> _Records supplied_
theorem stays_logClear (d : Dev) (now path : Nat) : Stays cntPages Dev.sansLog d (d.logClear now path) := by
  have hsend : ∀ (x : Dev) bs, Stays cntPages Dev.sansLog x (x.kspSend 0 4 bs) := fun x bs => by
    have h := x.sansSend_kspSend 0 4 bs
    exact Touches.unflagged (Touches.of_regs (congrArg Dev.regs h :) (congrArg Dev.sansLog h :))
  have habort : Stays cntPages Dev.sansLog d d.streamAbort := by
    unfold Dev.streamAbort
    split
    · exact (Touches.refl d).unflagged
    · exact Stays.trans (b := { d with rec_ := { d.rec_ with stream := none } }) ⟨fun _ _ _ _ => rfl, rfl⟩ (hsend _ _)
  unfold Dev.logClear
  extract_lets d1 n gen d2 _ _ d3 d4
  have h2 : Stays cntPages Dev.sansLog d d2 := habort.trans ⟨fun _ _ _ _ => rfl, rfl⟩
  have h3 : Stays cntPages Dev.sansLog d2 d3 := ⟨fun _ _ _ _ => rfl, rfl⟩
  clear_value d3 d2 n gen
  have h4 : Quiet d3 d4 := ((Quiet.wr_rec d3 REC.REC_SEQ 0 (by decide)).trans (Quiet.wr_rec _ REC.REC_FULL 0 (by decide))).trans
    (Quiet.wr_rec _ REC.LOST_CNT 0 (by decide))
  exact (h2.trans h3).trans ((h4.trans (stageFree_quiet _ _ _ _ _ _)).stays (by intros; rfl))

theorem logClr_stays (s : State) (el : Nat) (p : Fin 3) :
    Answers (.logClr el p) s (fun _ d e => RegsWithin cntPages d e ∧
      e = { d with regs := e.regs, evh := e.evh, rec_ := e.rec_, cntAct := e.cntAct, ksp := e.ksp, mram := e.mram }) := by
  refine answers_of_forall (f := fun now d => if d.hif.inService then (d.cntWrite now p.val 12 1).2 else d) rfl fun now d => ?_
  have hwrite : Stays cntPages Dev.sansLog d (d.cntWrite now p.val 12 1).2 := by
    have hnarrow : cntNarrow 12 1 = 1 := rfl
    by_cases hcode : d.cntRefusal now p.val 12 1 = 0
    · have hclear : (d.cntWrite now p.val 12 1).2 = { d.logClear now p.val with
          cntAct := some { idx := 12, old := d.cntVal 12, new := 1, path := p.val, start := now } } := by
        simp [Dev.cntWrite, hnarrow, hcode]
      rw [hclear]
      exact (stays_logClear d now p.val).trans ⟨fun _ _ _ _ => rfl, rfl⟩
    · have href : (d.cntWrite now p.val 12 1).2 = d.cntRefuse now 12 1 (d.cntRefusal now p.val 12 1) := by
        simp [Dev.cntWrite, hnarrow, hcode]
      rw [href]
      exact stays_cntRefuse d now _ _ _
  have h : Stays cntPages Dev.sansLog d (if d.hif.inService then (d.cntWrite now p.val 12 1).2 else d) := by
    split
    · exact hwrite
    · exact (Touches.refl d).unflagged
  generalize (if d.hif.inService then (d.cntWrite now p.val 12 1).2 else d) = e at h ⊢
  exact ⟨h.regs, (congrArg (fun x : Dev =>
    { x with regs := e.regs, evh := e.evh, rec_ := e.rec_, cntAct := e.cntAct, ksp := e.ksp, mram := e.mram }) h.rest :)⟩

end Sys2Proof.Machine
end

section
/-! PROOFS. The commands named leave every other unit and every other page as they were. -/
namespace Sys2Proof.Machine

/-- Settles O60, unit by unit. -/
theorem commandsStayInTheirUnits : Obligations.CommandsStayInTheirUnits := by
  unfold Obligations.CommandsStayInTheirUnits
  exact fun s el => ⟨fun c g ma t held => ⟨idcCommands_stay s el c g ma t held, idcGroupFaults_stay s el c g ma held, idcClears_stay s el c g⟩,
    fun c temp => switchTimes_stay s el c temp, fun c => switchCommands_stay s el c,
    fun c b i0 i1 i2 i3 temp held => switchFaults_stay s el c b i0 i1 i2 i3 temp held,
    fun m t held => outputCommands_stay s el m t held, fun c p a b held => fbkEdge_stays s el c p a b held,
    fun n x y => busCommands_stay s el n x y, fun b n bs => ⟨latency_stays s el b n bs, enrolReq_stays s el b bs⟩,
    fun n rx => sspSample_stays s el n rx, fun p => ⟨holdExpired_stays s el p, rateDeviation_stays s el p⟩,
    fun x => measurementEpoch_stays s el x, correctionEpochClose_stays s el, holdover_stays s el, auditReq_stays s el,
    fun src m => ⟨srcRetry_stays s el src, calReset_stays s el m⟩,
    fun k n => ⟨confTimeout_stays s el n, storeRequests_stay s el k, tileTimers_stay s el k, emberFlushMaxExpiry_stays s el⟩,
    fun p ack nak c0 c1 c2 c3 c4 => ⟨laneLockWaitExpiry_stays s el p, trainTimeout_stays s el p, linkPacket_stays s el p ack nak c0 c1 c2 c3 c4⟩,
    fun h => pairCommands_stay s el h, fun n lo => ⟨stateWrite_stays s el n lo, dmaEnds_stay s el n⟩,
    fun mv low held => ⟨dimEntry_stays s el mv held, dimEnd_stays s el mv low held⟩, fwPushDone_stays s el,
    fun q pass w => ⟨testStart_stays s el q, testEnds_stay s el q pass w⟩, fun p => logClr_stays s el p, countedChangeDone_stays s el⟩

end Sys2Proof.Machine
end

> _What to work on_
Line by line, transcribe the material above without leaving anything out.

> _Result for this exercise_
theorem stays_logClear (d : Dev) (now path : Nat) : Stays cntPages Dev.sansLog d (d.logClear now path) := by
  have hsend : ∀ (x : Dev) bs, Stays cntPages Dev.sansLog x (x.kspSend 0 4 bs) := fun x bs => by
    have h := x.sansSend_kspSend 0 4 bs
    exact Touches.unflagged (Touches.of_regs (congrArg Dev.regs h :) (congrArg Dev.sansLog h :))
  have habort : Stays cntPages Dev.sansLog d d.streamAbort := by
    unfold Dev.streamAbort
    split
    · exact (Touches.refl d).unflagged
    · exact Stays.trans (b := { d with rec_ := { d.rec_ with stream := none } }) ⟨fun _ _ _ _ => rfl, rfl⟩ (hsend _ _)
  unfold Dev.logClear
  extract_lets d1 n gen d2 _ _ d3 d4
  have h2 : Stays cntPages Dev.sansLog d d2 := habort.trans ⟨fun _ _ _ _ => rfl, rfl⟩
  have h3 : Stays cntPages Dev.sansLog d2 d3 := ⟨fun _ _ _ _ => rfl, rfl⟩
  clear_value d3 d2 n gen
  have h4 : Quiet d3 d4 := ((Quiet.wr_rec d3 REC.REC_SEQ 0 (by decide)).trans (Quiet.wr_rec _ REC.REC_FULL 0 (by decide))).trans
    (Quiet.wr_rec _ REC.LOST_CNT 0 (by decide))
  exact (h2.trans h3).trans ((h4.trans (stageFree_quiet _ _ _ _ _ _)).stays (by intros; rfl))

theorem logClr_stays (s : State) (el : Nat) (p : Fin 3) :
    Answers (.logClr el p) s (fun _ d e => RegsWithin cntPages d e ∧
      e = { d with regs := e.regs, evh := e.evh, rec_ := e.rec_, cntAct := e.cntAct, ksp := e.ksp, mram := e.mram }) := by
  refine answers_of_forall (f := fun now d => if d.hif.inService then (d.cntWrite now p.val 12 1).2 else d) rfl fun now d => ?_
  have hwrite : Stays cntPages Dev.sansLog d (d.cntWrite now p.val 12 1).2 := by
    have hnarrow : cntNarrow 12 1 = 1 := rfl
    by_cases hcode : d.cntRefusal now p.val 12 1 = 0
    · have hclear : (d.cntWrite now p.val 12 1).2 = { d.logClear now p.val with
          cntAct := some { idx := 12, old := d.cntVal 12, new := 1, path := p.val, start := now } } := by
        simp [Dev.cntWrite, hnarrow, hcode]
      rw [hclear]
      exact (stays_logClear d now p.val).trans ⟨fun _ _ _ _ => rfl, rfl⟩
    · have href : (d.cntWrite now p.val 12 1).2 = d.cntRefuse now 12 1 (d.cntRefusal now p.val 12 1) := by
        simp [Dev.cntWrite, hnarrow, hcode]
      rw [href]
      exact stays_cntRefuse d now _ _ _
  have h : Stays cntPages Dev.sansLog d (if d.hif.inService then (d.cntWrite now p.val 12 1).2 else d) := by
    split
    · exact hwrite
    · exact (Touches.refl d).unflagged
  generalize (if d.hif.inService then (d.cntWrite now p.val 12 1).2 else d) = e at h ⊢
  exact ⟨h.regs, (congrArg (fun x : Dev =>
    { x with regs := e.regs, evh := e.evh, rec_ := e.rec_, cntAct := e.cntAct, ksp := e.ksp, mram := e.mram }) h.rest :)⟩

end Sys2Proof.Machine
end

section
/-! PROOFS. The commands named leave every other unit and every other page as they were. -/
namespace Sys2Proof.Machine

/-- Settles O60, unit by unit. -/
theorem commandsStayInTheirUnits : Obligations.CommandsStayInTheirUnits := by
  unfold Obligations.CommandsStayInTheirUnits
  exact fun s el => ⟨fun c g ma t held => ⟨idcCommands_stay s el c g ma t held, idcGroupFaults_stay s el c g ma held, idcClears_stay s el c g⟩,
    fun c temp => switchTimes_stay s el c temp, fun c => switchCommands_stay s el c,
    fun c b i0 i1 i2 i3 temp held => switchFaults_stay s el c b i0 i1 i2 i3 temp held,
    fun m t held => outputCommands_stay s el m t held, fun c p a b held => fbkEdge_stays s el c p a b held,
    fun n x y => busCommands_stay s el n x y, fun b n bs => ⟨latency_stays s el b n bs, enrolReq_stays s el b bs⟩,
    fun n rx => sspSample_stays s el n rx, fun p => ⟨holdExpired_stays s el p, rateDeviation_stays s el p⟩,
    fun x => measurementEpoch_stays s el x, correctionEpochClose_stays s el, holdover_stays s el, auditReq_stays s el,
    fun src m => ⟨srcRetry_stays s el src, calReset_stays s el m⟩,
    fun k n => ⟨confTimeout_stays s el n, storeRequests_stay s el k, tileTimers_stay s el k, emberFlushMaxExpiry_stays s el⟩,
    fun p ack nak c0 c1 c2 c3 c4 => ⟨laneLockWaitExpiry_stays s el p, trainTimeout_stays s el p, linkPacket_stays s el p ack nak c0 c1 c2 c3 c4⟩,
    fun h => pairCommands_stay s el h, fun n lo => ⟨stateWrite_stays s el n lo, dmaEnds_stay s el n⟩,
    fun mv low held => ⟨dimEntry_stays s el mv held, dimEnd_stays s el mv low held⟩, fwPushDone_stays s el,
    fun q pass w => ⟨testStart_stays s el q, testEnds_stay s el q pass w⟩, fun p => logClr_stays s el p, countedChangeDone_stays s el⟩

end Sys2Proof.Machine
end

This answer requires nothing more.